### EXERCISE MATERIAL ###
-- ==== Sys2Proof/Machine/AluImm.lean ====
section
/-! DEFINITION. Immediate ALU operations (42_alu_imm.md R160 to R170). -/

namespace Sys2Proof.Machine

/-- The common shape of the six with a sign-extended immediate: `x[rd] <- f(x[rs1], simm)`, `pc <- npc` (R160). -/
def State.aluImm (s : State) (f : Word → Word → Word) (rd rs1 : RegIdx) (imm : BitVec 12) : Result :=
  s.finish rd (f (s.readReg rs1) (immOperand imm))

/-- R161. -/
def execAddi (rd rs1 : RegIdx) (imm : BitVec 12) (s : State) : Result := s.aluImm (fun a b => a + b) rd rs1 imm
/-- R162. -/
def execSlti (rd rs1 : RegIdx) (imm : BitVec 12) (s : State) : Result :=
  s.aluImm (fun a b => boolWord (condLt a b)) rd rs1 imm
/-- R163: sign-extended first, then compared unsigned. -/
def execSltiu (rd rs1 : RegIdx) (imm : BitVec 12) (s : State) : Result :=
  s.aluImm (fun a b => boolWord (condLtu a b)) rd rs1 imm
/-- R164. -/
def execXori (rd rs1 : RegIdx) (imm : BitVec 12) (s : State) : Result := s.aluImm (fun a b => a ^^^ b) rd rs1 imm
/-- R165. -/
def execOri (rd rs1 : RegIdx) (imm : BitVec 12) (s : State) : Result := s.aluImm (fun a b => a ||| b) rd rs1 imm
/-- R166. -/
def execAndi (rd rs1 : RegIdx) (imm : BitVec 12) (s : State) : Result := s.aluImm (fun a b => a &&& b) rd rs1 imm

/-- R168: the engine's mask discards `raw[31:25]` (R167). -/
def execSlli (rd rs1 : RegIdx) (imm : BitVec 12) (s : State) : Result :=
  s.finish rd (s.readReg rs1 <<< shamtOfImm imm)
/-- R169: logical right shift. -/
def execSrli (rd rs1 : RegIdx) (shamt : BitVec 5) (s : State) : Result :=
  s.finish rd (s.readReg rs1 >>> shamtOfImm shamt)
/-- R170: arithmetic right shift. -/
def execSrai (rd rs1 : RegIdx) (shamt : BitVec 5) (s : State) : Result :=
  s.finish rd ((s.readReg rs1).sshiftRight (shamtOfImm shamt))

end Sys2Proof.Machine
end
###
Could you give the data again, word for word?

■ RESPONSE AREA:
-- ==== Sys2Proof/Machine/AluImm.lean ====
section
/-! DEFINITION. Immediate ALU operations (42_alu_imm.md R160 to R170). -/

namespace Sys2Proof.Machine

/-- The common shape of the six with a sign-extended immediate: `x[rd] <- f(x[rs1], simm)`, `pc <- npc` (R160). -/
def State.aluImm (s : State) (f : Word → Word → Word) (rd rs1 : RegIdx) (imm : BitVec 12) : Result :=
  s.finish rd (f (s.readReg rs1) (immOperand imm))

/-- R161. -/
def execAddi (rd rs1 : RegIdx) (imm : BitVec 12) (s : State) : Result := s.aluImm (fun a b => a + b) rd rs1 imm
/-- R162. -/
def execSlti (rd rs1 : RegIdx) (imm : BitVec 12) (s : State) : Result :=
  s.aluImm (fun a b => boolWord (condLt a b)) rd rs1 imm
/-- R163: sign-extended first, then compared unsigned. -/
def execSltiu (rd rs1 : RegIdx) (imm : BitVec 12) (s : State) : Result :=
  s.aluImm (fun a b => boolWord (condLtu a b)) rd rs1 imm
/-- R164. -/
def execXori (rd rs1 : RegIdx) (imm : BitVec 12) (s : State) : Result := s.aluImm (fun a b => a ^^^ b) rd rs1 imm
/-- R165. -/
def execOri (rd rs1 : RegIdx) (imm : BitVec 12) (s : State) : Result := s.aluImm (fun a b => a ||| b) rd rs1 imm
/-- R166. -/
def execAndi (rd rs1 : RegIdx) (imm : BitVec 12) (s : State) : Result := s.aluImm (fun a b => a &&& b) rd rs1 imm

/-- R168: the engine's mask discards `raw[31:25]` (R167). -/
def execSlli (rd rs1 : RegIdx) (imm : BitVec 12) (s : State) : Result :=
  s.finish rd (s.readReg rs1 <<< shamtOfImm imm)
/-- R169: logical right shift. -/
def execSrli (rd rs1 : RegIdx) (shamt : BitVec 5) (s : State) : Result :=
  s.finish rd (s.readReg rs1 >>> shamtOfImm shamt)
/-- R170: arithmetic right shift. -/
def execSrai (rd rs1 : RegIdx) (shamt : BitVec 5) (s : State) : Result :=
  s.finish rd ((s.readReg rs1).sshiftRight (shamtOfImm shamt))

end Sys2Proof.Machine
end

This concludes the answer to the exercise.